The Fayetteville is the most advanced of these three plays. In 2008 alone, its estimated 1,000 wells will be drilled in the Fayetteville region. The play is part of a larger gas-producing region known as the Arkoma Basin; in addition to unconventional shale wells, parts of this basin are amenable to conventional production techniques.
Industry participants suggest that current production from the Fayetteville Shale stands at roughly 750 MMcf/d. Chesapeake estimates that this play can grow 300 MMcf/d to 400 MMcf/d each year for the next few years. This would put the Fayetteville shale at about 1.5 bcf/d of production by 2011. This is significant growth.

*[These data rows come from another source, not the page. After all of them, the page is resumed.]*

/-- A held operation meets its LOG with an equal CRC: it completes with the active's status and result, and
its effect is applied inside the standby (R474). -/
def applyLog (h : HeldOp) (l : LogInfo) (d : Desc) (s : State) : State :=
  let s1 := countGft 8 1 (finishNow h.ring h.seq l.status (some l.result) s)
  if l.status ≠ stOk then s1
  else match bindingOf h.ring s with
    | 3 =>
      let n := arg0 d % 1024
      let data := padTo (lenOf d) (opBytes h.payload)
      if (pubOf n s).published && (pubOf n s).vals.stNum == l.result.toNat then s1
      else takePub n { stNum := l.result.toNat, data := data, numEntries := arg1 d, changeAt := l.changeAt } s1
    | 5 =>
      let s2 := opEffect 5 h d s1
      { s2 with gft := { s2.gft with
        confChans := (opChans d).foldl (fun t n => put t n s.cnp.tickStart) s2.gft.confChans } }
    | _ => s1

/-- A held operation and its LOG: with another CRC its partition becomes STALE (R474). An operation that failed a check
when it was consumed has a LOG without its payload (log entry 98). -/
def meetLog (h : HeldOp) (l : LogInfo) (s : State) : State :=
  let s1 := { s with gft := { s.gft with held := s.gft.held.erase h, logs := s.gft.logs.filter fun e => e.2 != l } }
  match entryOf h.ring h.seq s with
  | none => s1
  | some e =>
    if opCrc e.desc (some h.payload) == l.crc || (l.status != stOk && opCrc e.desc none == l.crc) then
      applyLog h l e.desc s1
    else markStale (h.ring / 8) s1

/-- Each held operation is matched with its LOG by ring and sequence (R474). -/
def matchLogs : List HeldOp → State → State
  | [], s => s
  | h :: hs, s =>
    matchLogs hs (match s.gft.logs.find? fun e => e.2.ring == h.ring && e.2.seq == h.seq with
      | some e => meetLog h e.2 s
      | none => s)

/-- Operations and LOGs of ticks before `from_` that are unmatched: counted, and their partitions are STALE
(R474). -/
def dropUnmatched (from_ : Nat) (s : State) : State :=
  let a := s.gft.held.filter fun h => decide (h.tick < from_)
  let b := s.gft.logs.filter fun e => decide (e.1 < from_)
  let s1 := { s with gft := { s.gft with
    held := s.gft.held.filter fun h => !decide (h.tick < from_)
    logs := s.gft.logs.filter fun e => !decide (e.1 < from_) } }
  let parts : List Nat := (a.map fun h => h.ring / 8) ++ (b.map fun e => e.2.ring / 8)
  parts.foldl (fun t p => countGft 9 1 (markStale p t)) s1

/-! ### Restore from the image (R131, R476, R479) -/

/-- One page of the image goes into its partition's memory; a page not yet mapped is mapped. -/
def pageBack (p : Nat) (s : State) (e : Nat × List Host.Cell) : State :=
  let page := e.1 % 2 ^ 36
  let base := partBase p + page * 4096
  let mem := Memory.fill (Memory.zero s.mem base 4096) (e.2.map fun c => (base + c.1, c.2))
  match partOf p s with
  | none => s
  | some x =>
    if isMapped x (page * 4096) then { s with mem := mem }
    else setPart p { x with pages := put x.pages page 1 } { s with mem := mem, pgk := takeFrames 1 s.pgk }

/-- A ring at its mirrored mark, with the `LAST_OSN` that its shadow line holds (R114, R131). -/
def ringBack (s : State) (r : Nat) (x : Ring) : Ring :=
  match look s.gft.mirrorRings r with
  | some m => ringFromShadow (r / 8) s.mem { x with a := m.a, c := m.c, k := m.k, gen := m.gen, mark := m }
  | none => x

/-- An entry of M (R131): a RUNNING one is re-executed from its first byte, and completes with REPLAYED where its
binding emits; a WITHDRAWN one has its completion written again, or waits as LOOSE for its descriptor (R130). -/
def entryBack (s : State) (e : JEntry) : JRec :=
  let b := bindingOf e.ring s
  let x : JRec := { ring := e.ring, gen := e.gen, seq := e.seq, desc := e.desc, rpl := true, afterMark := false,
                    loose := e.loose, saved := e.saved }
  if e.running then { x with replayed := b == 1 || b == 3 || b == 5 }
  else rewriteReady { x with
    withdrawn := true, stage := .finished, status := e.status, cflags := e.cflags, result := some e.result }

/-- The pre-images that a partition holds are gone (R206, R219). -/
def dropUndo (p : Nat) (s : State) : State :=
  let n := ((partOf p s).map fun x => x.stored.length).getD 0
  { s with pgk := { s.pgk with undo := s.pgk.undo - n } }

/-- Memory, context, rings and journal of partition `p` as they stood at M (R131, R476). -/
def imageBack (p : Nat) (s : State) : State :=
  let mine (r : Nat) : Bool := r < 2048 && r / 8 == p
  let s1 := (s.gft.mirror.filter fun e => e.1 / 2 ^ 36 == p).foldl (pageBack p) (quitExports p (dropUndo p (dropRun p s)))
  let s2 := modPart p (fun x =>
    let ctx := (look s.gft.mirrorCtx p).getD x.markCtx
    { x with
      ctx := ctx, markCtx := ctx, sig := sigOf ctx, heldWrites := [], pre := [], stored := [], lines := [], staged := []
      written := [], wrote := [], stale := false, current := false }) s1
  let jrnl := (s2.rng.jrnl.filter fun e => !mine e.ring) ++ (s.gft.mirrorJrnl.filter fun e => mine e.ring).map (entryBack s)
  { s2 with
    rng := { s2.rng with
      rings := s2.rng.rings.map fun e => if mine e.1 then (e.1, ringBack s2 e.1 e.2) else e
      jrnl := jrnl
      orphans := s2.rng.orphans.filter fun e => !mine e.ring
      peak := max s2.rng.peak jrnl.length }
    gft := { s2.gft with held := s2.gft.held.filter fun h => h.ring / 8 != p } }

/-- A re-seed (R476): the run ends, the image at M comes back, and a catch-up run follows. -/
def reseed (p : Nat) (s : State) : State :=
  let t := ((partOf p s).map fun x => x.triad).getD 0
  let s1 := countGft 7 1 (imageBack p s)
  let x := triadOf t s1
  setTriad t { x with catchup := x.catchup.erase p ++ [p] } s1

/-- `reseed` for each of a list. -/
def reseeds : List Nat → State → State
  | [], s => s
  | p :: ps, s => reseeds ps (reseed p s)

/-! ### Switch-over (R33, R131, R479, R480) -/

/-- The OSN with which the count resumes (R33). -/
def resumeOsn (s : State) : Nat := max (max (s.gft.markOsn + 2 ^ 24) (s.gft.helloOsn + 2 ^ 24)) (s.arb.osn + 1)

/-- A mirrored partition that is not CURRENT is restored at M and runs from the next boundary, with event 0813h
and the ticks skipped (R479). -/
def restoreOld (p : Nat) (s : State) : State :=
  let f := baseRate s.cnp.rate
  let n := tickAbs f s.cnp.tickEnd - tickAbs f (fullMark s.gft.mark s)
  let s1 := modPart p (fun x => { x with dirtyStop := true }) (imageBack p s)
  gftEvent 0x0813 1 p none (toLe 4 n) s1

/-- The pages of partition `p` that are mirrored: its regions and its ring regions, each once (R465). -/
def mirrorKeys (p : Nat) (x : Part) (s : State) : List Nat :=
  let regions := x.mirror.flatMap fun r => (List.range r.2).map (r.1 / 4096 + ·)
  (ringPages p s ++ regions).dedup.map (pageKey p)

/-- The image holds partition `p` as it stood at M: every page of it has come, none after M (R465, R468, R483). -/
def imageFull (p : Nat) (x : Part) (s : State) : Bool :=
  s.gft.synced && (mirrorKeys p x s).all fun k =>
    (look s.gft.mirror k).isSome && ((look s.gft.fresh k).map fun m => decide (fullMark m s < fullMark s.gft.mark s)).getD true

/-- Each partition other than P0 at a switch-over (R479). One whose first copy has not come whole was never mirrored. -/
def takePart (s : State) (e : Nat × Part) : State :=
  if e.1 = 0 || (!e.2.mirror.isEmpty && e.2.current) then s
  else if !e.2.mirror.isEmpty && imageFull e.1 e.2 s then restoreOld e.1 s
  else partitionReset e.1 s

/-- The operation's own checks, step 4 of R107, as far as the descriptor and the state decide them. -/
def opChecks (r b : Nat) (d : Desc) (s : State) : Nat :=
  match b, opOf d with
  | _, 0 => stOk
  | 1, _ => sendFixed r d s
  | 2, _ => recvChecks d
  | 3, _ => pubChecks r d s
  | 4, _ => exportChecks r d s
  | _, 1 => stageChecks r d s
  | _, 2 => loadChecks r d s
  | _, _ => pulseChecks r d s

/-- The result word of an operation that failed its checks: 0 of a SEND and of a LOAD (R273, R534). -/
def failResult (b op : Nat) : Option Word := if b = 1 ∨ (b = 5 ∧ op = 2) then some 0 else none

Chesapeake has 415,000 acres leased in the core of the Fayetteville Shale and estimates that it could ultimately drill more than 5,200 wells. Currently, the firm produces about 135 MMcf/d and should see that grow to 180 million cubic feet by year’s end.
Chesapeake also sold a 25 percent stake in its Fayetteville projects as part of a joint venture with oil giant BP. In exchange for that stake, Chesapeake received USD1.1 billion in cash and USD800 million towards its Fayetteville drilling program.

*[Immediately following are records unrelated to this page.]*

-- ==== Sys2Proof/Machine/Graft.lean ====
section
/-! DEFINITION. The commands of group 08xxh, the link, the interlock and the rows of a Graft pair (R451 to
R493). -/

namespace Sys2Proof.Machine

open Sys2Proof

/-! ### Registers of the pair (R489 to R492) -/

/-- Codes of R490. -/
def roleCode : Role → Nat
  | .standalone => 0
  | .idle => 1
  | .active => 2
  | .standby => 3

/-- Codes of `PHASE` (R490). -/
def phaseCode : GPhase → Nat
  | .unpaired => 0
  | .pairing => 1
  | .syncing => 2
  | .shadowing => 3
  | .suspect => 4
  | .detached => 5
  | .active => 6

/-- The module is paired. -/
def isPaired (s : State) : Bool := s.gft.phase != .unpaired && s.gft.phase != .pairing

/-- ACTIVE_N reads high after the filter of R455. -/
def lineHigh (s : State) : Bool :=
  s.gft.line && (s.gft.lineSince == 0 || decide (s.gft.lineSince + 500 ≤ s.clk.now))

/-- `GFT_STAT` (R490). -/
def gftStat (s : State) : Nat :=
  let g := s.gft
  2 ^ 31 * b2n g.complete + 2 ^ 30 * b2n (g.lanes.contains 1) + 2 ^ 29 * b2n (g.lanes.contains 0) +
    2 ^ 28 * b2n (lineHigh s) + 2 ^ 27 * b2n g.driving + 2 ^ 24 * roleCode g.role + 2 ^ 20 * phaseCode g.phase +
    2 ^ 15 * b2n g.posB + (if isPaired s then g.ownId % 4096 else 0)

/-- `GFT_PEER` (R491). -/
def gftPeer (s : State) : Nat := if isPaired s then s.gft.peerId % 4096 else 0

/-- `GFT_MIRROR` (R492). -/
def gftMirrorWord (s : State) : Nat := min s.gft.queue.length 16 * 2 ^ 22 + s.gft.bytes % 2 ^ 22

/-- The output block of `GFT_STATUS` (R489). -/
def gftBlock (s : State) : Bytes :=
  let g := s.gft
  let peer := g.peer.getD {}
  let paired := isPaired s
  let words := [gftStat s, gftPeer s, gftMirrorWord s, g.evt.toNat].flatMap (toLe 4)
  padTo 64 (words ++ toLe 8 (g.mark % 2 ^ 48) ++ toLe 2 (mirrored s).length ++
    toLe 2 ((mirrored s).filter fun e => e.2.current).length ++ toLe 4 g.fwdSeqP0.toNat ++
    toLe 8 (if paired then peer.serial else 0) ++ toLe 4 (if paired then peer.version.toNat else 0) ++
    toLe 4 g.fwdSeqHost.toNat)

/-! ### GFT_PAIR (R483) -/

/-- The module holds no partition other than P0. -/
def onlyP0 (s : State) : Bool := s.cnp.parts.all fun e => e.1 == 0

def judgeGftPair (c : Cmd) (s : State) : Nat :=
  let own := arg0 c.desc
  let peer := arg1 c.desc
  judged c s [(decide (own < 4096) && decide (peer < 4096) && own != peer, stBadArg), (noBlock c, stBadArg),
    (s.gft.role != .standalone && (s.gft.phase == .unpaired || s.gft.phase == .pairing), stWrongState),
    (s.gft.role == .active || onlyP0 s, stWrongState), (!kindBusy .pairing s, stBusy)]

/-- The Branch identity of R483: 8 bytes under the Branch's key. -/
def branchIdentity (x : KSlot) : Nat := leAt (kdf x.key Config.labelBranchId []) 0 8

/-- The VALID Branches: slot, owner, partition and identity (R483). -/
def branchList (s : State) : List (Nat × Nat × Nat × Nat) :=
  (s.key.slots.filter fun e => e.2.level == 1 && e.2.st == .valid).map fun e =>
    (e.1, e.2.owner, e.2.part, branchIdentity e.2)

/-- `MODREV` (R554). -/
def modRev : Nat := 0x00484230

/-- What the module's PAIR frame says (R483 step 1). -/
def ownPair (s : State) : PairInfo :=
  { serial := Config.serial.toNat, id := s.gft.ownId, peer := s.gft.peerId, pos := b2n s.gft.posB
    modrev := BitVec.ofNat 32 modRev, rom := Config.romVersion, version := s.boot.version
    active := s.gft.role == .active, idle := s.gft.role == .idle, onlyP0 := onlyP0 s
    grove := groveTag s, branches := branchList s }

/-- A PAIR frame leaves (R483 step 1). -/
def startPair (c : Cmd) (s : State) : State :=
  let t := { s with gft := { s.gft with phase := .pairing, ownId := arg0 c.desc, peerId := arg1 c.desc } }
  gftSendOne (.pair (ownPair t)) t

/-- GFT_PAIR (R164, R483): its completion is `CLASS_B_FINISH`. -/
def execGftPair (c : Cmd) (s : State) : Out := runBeside 0x0801 .pairing judgeGftPair startPair c s

/-- The identity checks of R483 step 2. -/
def pairIdentity (p : PairInfo) (s : State) : Bool :=
  p.id == s.gft.peerId && p.peer == s.gft.ownId && p.pos != b2n s.gft.posB &&
    p.modrev == BitVec.ofNat 32 modRev && p.rom == Config.romVersion && p.version == s.boot.version &&
    (groveTag s).isSome && p.grove == groveTag s && p.branches == branchList s

/-- Exactly one is ACTIVE; the other is IDLE with no partition other than P0 (R483). -/
def pairRoles (p : PairInfo) (s : State) : Bool :=
  (s.gft.role == .active && p.idle && !p.active && p.onlyP0) || (s.gft.role == .idle && p.active && !p.idle && onlyP0 s)

/-- The command is forwarded at a pairing: that of a Leaf that is still usable, a rollover that is still in effect, or any
other (R483 step 3). -/
def stillHolds (s : State) (e : ConfCmd) : Bool :=
  let x := lookD s.key.slots e.object {}
  let op := opOf e.cmd.desc
  if op == 0x0601 then x.level == 2 && usable x
  else if op == 0x0604 then x.st == .rollPending || x.st == .rollOverlap
  else true

/-- The place of a command at a pairing (R483 step 3): by group, rollovers after the keys, then by kind and number of its
object. -/
def confBefore (a b : ConfCmd) : Bool :=
  let key (e : ConfCmd) : Nat :=
    let op := opOf e.cmd.desc
    op / 256 * 2 ^ 48 + b2n (op == 0x0604) * 2 ^ 47 + confKind op * 2 ^ 32 + e.object
  decide (key a < key b)

/-- A command takes its place behind those that it does not come before. -/
def insertConf (e : ConfCmd) : List ConfCmd → List ConfCmd
  | [] => [e]
  | x :: xs => if confBefore e x then e :: x :: xs else x :: insertConf e xs

/-- The configuration in effect, in the order in which it is forwarded (R483 step 3). -/
def configNow (s : State) : List ConfCmd := (s.hw.config.filter (stillHolds s)).foldl (fun l e => insertConf e l) []

/-- Its CMD frames leave (R483 step 3). -/
def forwardConfig (s : State) : State :=
  let l := configNow s
  countGft 13 l.length (gftQueue (l.map fun e => { frame := frameNow (.cmd { cmd := e.cmd, status := e.status }) s }) s)

/-- The pairing stands (R483 steps 3 and 4). -/
def pairUp (s : State) : State :=
  let s1 := { s with gft := { s.gft with lost := false, watching := true, lastRx := s.clk.now } }
  if s.gft.role == .active then startCopy (forwardConfig { s1 with gft := { s1.gft with phase := .active } })
  else { s1 with gft := { s1.gft with
    role := .standby, phase := .syncing, synced := false, line := false, goodCommits := 0 } }

/-- A pairing that fails leaves the module unpaired. -/
def pairFailed (s : State) : State :=
  { s with gft := { s.gft with phase := .unpaired, ownId := 0, peerId := 0, peer := none } }

/-- GFT_PAIR may end: a PAIR frame has arrived or 9 s have passed (R483). -/
def pairMayEnd (b : BCmd) (s : State) : Bool :=
  s.gft.peer.isSome || decide (b.since + 9000000000 ≤ s.clk.now)

/-- The end of GFT_PAIR (R483). -/
def finishPair (_c : Cmd) (s : State) : Res :=
  match s.gft.peer with
  | none => res (pairFailed s) stNoPartner
  | some p =>
    if !pairIdentity p s then res (pairFailed s) stDenied
    else if !pairRoles p s then res (pairFailed s) stWrongState
    else res (pairUp s) stOk

/-! ### The other commands of group 08xxh -/

def judgeGftUnpair (c : Cmd) (s : State) : Nat :=
  judged c s [(noBlock c, stBadArg), (isPaired s, stWrongState)]

/-- UNPAIR leaves on every lane that is UP, and the module unpairs at once (R485). -/
def effGftUnpair (_c : Cmd) (s : State) : Res := res (unpairNow (gftSendAll .unpair s)) stOk

/-- GFT_UNPAIR (R485). -/
def execGftUnpair (c : Cmd) (s : State) : Out := runNow 0x0802 judgeGftUnpair effGftUnpair c s

/-- The region entries of `GFT_MIRROR` as base and pages (R465). -/
def regionList (b : Bytes) : List (Nat × Nat) :=
  (List.range (wordAt b 0 % 64)).map fun i => (dwordAt b (1 + 4 * i), wordAt b (3 + 4 * i))

/-- No two of a list of regions share a page. -/
def regionsApart : List (Nat × Nat) → Bool
  | [] => true
  | r :: rs => rs.all (fun q => r.1 + r.2 * 4096 ≤ q.1 || q.1 + q.2 * 4096 ≤ r.1) && regionsApart rs

/-- The block of `GFT_MIRROR` is well formed (R465). -/
def mirrorRanges (b : Bytes) : Bool :=
  let n := wordAt b 0
  decide (n ≤ 32) && regionsApart (regionList b) &&
    ((regionList b).all fun r => r.1 % 4096 == 0 && decide (r.1 + r.2 * 4096 ≤ 2 ^ 48)) &&
    (List.range n).all fun i => wordAt b (4 + 4 * i) == 0

/-- The static sum of R469, with the new list of partition `p` empty or not. -/
def mirrorSum (p : Nat) (empty : Bool) (s : State) : Nat :=
  let on := s.cnp.parts.filter fun e => if e.1 = p then !empty else !e.2.mirror.isEmpty
  on.foldl (fun n e => n + ((e.2.dirty + 2 * (ringsOf e.1 s).length) * 4136 + 664)) 8192

/-- C of R469 with both lanes UP, in bytes. -/
def linkBytes (s : State) : Nat := (if s.cnp.rate then 208333 else 250000) * 25 / 4 - 12500

def judgeGftMirror (c : Cmd) (s : State) : Nat :=
  let p := argPart c
  let n := wordAt c.block 0 % 64
  judged c s [(p != 0, stDenied), (decide (arg0 c.desc < 256), stBadArg), (inputBlock c (4 + 16 * n) s, stBadArg),
    (mirrorRanges c.block, stBadArg), (partExists p s, stNotFound),
    (decide (mirrorSum p (n == 0) s ≤ linkBytes s), stNoResource)]

/-- The standby's image loses the pages of partition `p` that are mirrored no more (R465, R468). -/
def trimImage (p : Nat) (s : State) : State :=
  let keys := ((partOf p s).map fun x => if x.mirror.isEmpty then [] else mirrorKeys p x s).getD []
  let gone := s.gft.mirror.filter fun e => e.1 / 2 ^ 36 == p && !keys.contains e.1
  freeFrames gone.length { s with gft := { s.gft with
    mirror := s.gft.mirror.filter fun e => !(e.1 / 2 ^ 36 == p && !keys.contains e.1) } }

/-- What the active has sent of partition `p` is sent anew with the next mirror (R465; log entry 114). -/
def sendAnew (p : Nat) (g : Gft) : Gft :=
  { g with
    mirrorCtx := del g.mirrorCtx p
    mirrorRings := g.mirrorRings.filter fun e => e.1 / 8 != p
    mirrorJrnl := g.mirrorJrnl.filter fun e => e.ring / 8 != p }

/-- The new list replaces p's at the boundary; until its new pages are copied, p is not CURRENT (R465). -/
def effGftMirror (c : Cmd) (s : State) : Res :=
  let p := argPart c
  let l := regionList c.block
  let standby := s.gft.role == .standby
  let u := modPart p (fun x => { x with mirror := l, current := false, stale := standby && !l.isEmpty }) s
  let t := if standby then trimImage p u
    else if activePaired s then pagesToCopy { u with gft := sendAnew p u.gft } else u
  resOk (noteComplete t) (if l.isEmpty then 0 else mirrorPages p l t)

/-- GFT_MIRROR (R465, R469). -/
def execGftMirror (c : Cmd) (s : State) : Out := runAtTick 0x0803 judgeGftMirror c s

def judgeGftSwitch (c : Cmd) (s : State) : Nat :=
  judged c s [(noBlock c, stBadArg), (s.gft.role == .active, stWrongState),
    (!(s.gft.phase == .active && s.gft.lost), stNoPartner), (s.gft.complete, stWrongState)]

Of Chesapeake’s two remaining plays, the Haynesville is likely is most promising. The company has the largest acreage position of any E&P firm in the core of this play. While production is still limited, Chesapeake has drilled some impressive wells in the region. In fact, while the company recently stated that it’s planning to scale back some drilling operations elsewhere, Chesapeake has maintained an aggressive expansion plan for Haynesville. Buy Chesapeake Energy under $35.
And don’t forget gas infrastructure, the pipelines and processing facilities needed to process and move gas from wellhead to market.
One major problem for gas producers is that natural gas tends to trade at very different prices in different parts of the US. For example, current NYMEX natural gas futures prices are trading in the USD7 to USD8 per MMBtu range. However, Chesapeake noted that in some parts of the US, the company is receiving just USD3 to USD4 per MMBtu; at those prices, most producers are unprofitable.
Right now, for example, gas at the Opal Hub in Wyoming gas is trading at USD3.33 per MMBtu, less than half the current Henry Hub price. Meanwhile, New York gas trades at a premium to Henry Hub.
The reason has to do with infrastructure. Opal is located in the Rockies, and there’s extremely limited capacity to store gas in this region. In addition, there just aren’t enough pipelines in the area that can carry large quantities of gas east to markets like Henry Hub.
Kinder Morgan Energy Partners (NYSE: KMP) is a major player in the US natural gas infrastructure market. Kinder’s biggest recent project is the so-called Rockies Express (REX) pipeline that’s designed to carry gas from the infrastructure-starved Rockies east as far as the Pennsylvania-Ohio border.
The western portion of REX is already complete and ramping up to full capacity; Kinder even has plans to expand that capacity given high demand. As you can imagine, producers in the Rockies are anxious to move gas east and realize USD7 to USD8 per MMBtu rather than dumping their gas for USD3 per MMBtu.
By year’s end, the eastern segment of the pipe is scheduled for completion, although it will take considerable time for the pipeline’s throughput to ramp up to full capacity. After that, Kinder is evaluating proposals to extend the pipeline all the way to New York.
In addition to REX, Kinder also has a major pipeline dubbed the Midcontinent Express that extends from Oklahoma across northern Texas and Louisiana, eventually terminating in Mississippi. The pipeline passes through or near some of the hottest unconventional plays in the US including Barnett and Haynesville. While that pipeline was originally designed to carry 1.5 bcf/d of gas, Kinder is already looking to boost capacity to 1.8 bcf/d. With a solid 7.5 percent yield, Kinder Morgan Energy Partners rates a buy under USD60.